Automatic POS annotation
Due to the size of modern corpora, the only viable tagging option is an automatic annotation. The tool that does the tagging is called a POS tagger, or simply a tagger. It can work with a high level of accuracy reaching up to 98 % and the mistakes are typically only limited to phenomena of less interest such as misspelt words, rare usage or interjections (e.g. yuppeeee might be tagged incorrectly). Ambiguity also poses a problem. In the sentence Time flies., it is difficult to tell if it is made up of noun + verb or verb + noun. The latter meaning Use a stopwatch to measure (the movement of) insects. :-) Despite certain inaccuracies, modern tools are able to annotate a vast majority of the corpus correctly and the mistakes they make hardly ever cause problems when using the corpus.

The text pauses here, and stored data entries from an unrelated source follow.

-- ==== Sys2Proof/Machine/KeypadTimers.lean ====
section
/-! DEFINITION. Keypad and timer instructions (spec/44_keypad_timers.md). -/

namespace Sys2Proof.Machine

/-- `SKP Vx` (R150). -/
def execSkp (x : Reg) (s : State) : Result := .next (s.skipIf (keyPressed s (s.reg x)))

/-- `SKNP Vx` (R151). -/
def execSknp (x : Reg) (s : State) : Result := .next (s.skipIf (!keyPressed s (s.reg x)))

/-- `LD Vx,DT` (R153). -/
def execLdVxDt (x : Reg) (s : State) : Result := .next (s.setReg x s.dt)

/-- `LD Vx,K` (R152): the part that a Step executes. It always suspends, whatever keys are held; the key
wake of 60_exceptions.md R173 (`State.keyWake`) completes it. -/
def execLdVxK (x : Reg) (s : State) : Result := .next (s.suspend x)

/-- `LD DT,Vx` (R154). -/
def execLdDtVx (x : Reg) (s : State) : Result := .next (s.setDelay (s.reg x))

/-- `LD ST,Vx` (R155). -/
def execLdStVx (x : Reg) (s : State) : Result := .next (s.setSound (s.reg x))

end Sys2Proof.Machine
end

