-- ==== Sys2Proof/Machine/Events.lean ====
section
/-! DEFINITION. The five events (spec/00_scope.md R9): the instruction cycle `Step` (30_encoding.md
R70), `Tick`, `SetKeys` with the key wake (60_exceptions.md R170 to R173), `LoadProgram` and `Reset`
(70_reset_and_hazards.md R190, R191), and a run as the fold of the events (60_exceptions.md R174). -/

namespace Sys2Proof.Machine

/-! ## Step (30_encoding.md R70) -/

/-- `Step`, one instruction cycle: nothing while halted or suspended; else fetch, advance, decode,
execute. The word of a fetch that failed is 0x0000 (92_eei_decisions.md D22). -/
def cycle (s : State) : Result :=
  if s.halt || s.wait then .next s
  else
    match s.fetchWord with
    | none => raise .outOfBoundsFetch 0 s.pc s
    | some op =>
      match decode op with
      | .ok i => exec i s.advance
      | .error _ => raise .unknownOpcode op s.pc s.advance

/-! ## Tick (60_exceptions.md R170) -/

/-- A timer at 0 stays at 0. -/
def countDown (b : Byte) : Byte := if b.toNat > 0 then b - 1 else b

/-- `Tick`: both timers count down, whatever WAIT and HALT are (92_eei_decisions.md D16). -/
def State.tick (s : State) : State := { s with dt := countDown s.dt, st := countDown s.st }

/-! ## SetKeys (60_exceptions.md R172, R173) -/

/-- The keys that went from not pressed to pressed. -/
def freshKeys (old k : BitVec 16) : BitVec 16 := k &&& ~~~ old

/-- The smallest index of a fresh key (R173). -/
def lowestKey (fresh : BitVec 16) : Option Reg := (List.finRange 16).find? fun j => fresh.getLsbD j.val

/-- The key wake: `V[WREG] <- j; PC <- PC + 2; WAIT <- 0` with `j` the lowest fresh key; it completes
`LD Vx,K` (44_keypad_timers.md R152). Without a fresh key the block stays suspended. -/
def State.keyWake (s : State) (fresh : BitVec 16) : State :=
  match lowestKey fresh with
  | some j => { (s.setReg s.wreg (BitVec.ofNat 8 j.val)).skip with wait := false }
  | none => s

/-- `SetKeys(k)`: all sixteen bits are replaced; the wake test is made with the bits before, when
WAIT = 1 and HALT = 0 (90_conflicts.md C15). -/
def State.setKeys (s : State) (k : BitVec 16) : State :=
  let s' := { s with key := k }
  if s.wait && !s.halt then s'.keyWake (freshKeys s.key k) else s'

/-! ## LoadProgram and Reset (70_reset_and_hazards.md R190, R191) -/

/-- `LoadProgram(bytes)`: the bytes from 0x200 on, or, where they are more than 3584, no byte at all and
RomTooLarge, an earlier fault record being kept. -/
def State.loadProgram (s : State) (bytes : List Byte) : State :=
  if bytes.length > maxRom then
    if s.halt then s else s.halted .romTooLarge 0 s.pc
  else { s with mem := Memory.writeAll s.cfg.font s.mem progBase bytes }

/-- `Reset`: every element of the spec at its value after reset (10_state.md R35). The parameters stay,
the draws after it are fresh ones, and the host's plan and its coming events are the host's (log 19). -/
def State.resetEvent (s : State) : State :=
  { State.reset with
    cfg := s.cfg
    draws := s.draws
    schedule := s.schedule
    host := s.host
    turns := s.turns }

/-! ## Runs (60_exceptions.md R174) -/

/-- What an event does to the state. -/
def applyEvent (e : Event) (s : State) : Result :=
  match e with
  | .reset => .next s.resetEvent
  | .loadProgram bytes => .next (s.loadProgram bytes)
  | .step => cycle s
  | .tick => .next s.tick
  | .setKeys k => .next (s.setKeys k)

/-- The events that fall after the coming unlisted Step, by the host's plan: TICK_SCHEDULE, and the
host's other events (R171, R172; log 7). -/
def State.placed (s : State) : List Event :=
  match s.host with
  | .quiet => []
  | .ticking => List.replicate (Config.ticksAfter s.turns) .tick
  | .free => Config.hostEvents s.turns

/-- The host issues an unlisted Step: the events that fall after it are listed. -/
def State.openTurn (s : State) : State := { s with schedule := s.placed, turns := s.turns + 1 }

/-- The next event of the run: the head of the schedule, and a `Step` when none is listed (log 7). -/
def nextEvent (s : State) : Result :=
  match s.schedule with
  | [] => cycle s.openTurn
  | e :: rest => applyEvent e { s with schedule := rest }

/-- The fold of the event rules over a sequence of events. -/
def runEvents (events : List Event) (s : State) : Result :=
  match events with
  | [] => .next s
  | e :: rest =>
    match applyEvent e s with
    | .next s' => runEvents rest s'
    | .fault f => .fault f
    | .refused r => .refused r

/-- The first `n` events of an endless sequence of events, which is any function of their position: every
placement of the events (R171, R174). -/
def runUpTo (events : Nat → Event) (n : Nat) (s : State) : Result :=
  runEvents ((List.range n).map events) s

/-! ## Outputs (60_exceptions.md R168, R175, R176) -/

/-- What the host can see between two events. -/
structure Outputs where
  /-- the 64 by 32 grid (R175) -/
  frame : Framebuffer
  /-- the sound timer (R176) -/
  sound : Byte
  /-- the tone is on (R176) -/
  tone : Bool
  /-- HALT (R168) -/
  halt : Bool
  /-- ERR (R168) -/
  err : ErrRecord
  deriving DecidableEq, Repr

/-- tone = 1 when ST != 0 (R176). -/
def State.tone (s : State) : Bool := s.st != 0

/-- The outputs; reading them has no effect (R175). -/
def State.outputs (s : State) : Outputs where
  frame := s.fb
  sound := s.st
  tone := s.tone
  halt := s.halt
  err := s.err

/-- The number of a fault (60_exceptions.md R160). -/
def Fault.number (f : Fault) : Nat :=
  match f with
  | .outOfBoundsFetch => 1
  | .unknownOpcode => 2
  | .stackOverflow => 3
  | .stackUnderflow => 4
  | .romTooLarge => 5
  | .outOfBoundsAccess => 6

/-- ERR.code as a number, 0 = no fault (10_state.md R32, 60_exceptions.md R160). -/
def ErrRecord.number (e : ErrRecord) : Nat :=
  match e.code with
  | some f => f.number
  | none => 0

end Sys2Proof.Machine
end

During the development of an automatic POS tagger, a small sample (at least 1 million words) of manually annotated training data is needed. The tagger uses it to “learn” how the language should be tagged. It works also with the context of the word in order to assign the most appropriate POS tag. Automatic taggers can only be as good as the quality of the training data. If the training data contain errors or inconsistencies originating from low annotator agreement, data annotated by such taggers will also reflect these problems.
Taggers for each language can be mutually unrelated tools and each one can use different approaches, algorithms, programming languages and configurations. Apart from those, there are also tools which can be trained to process more than one language. The core software stays the same, but a different language model is used for each language.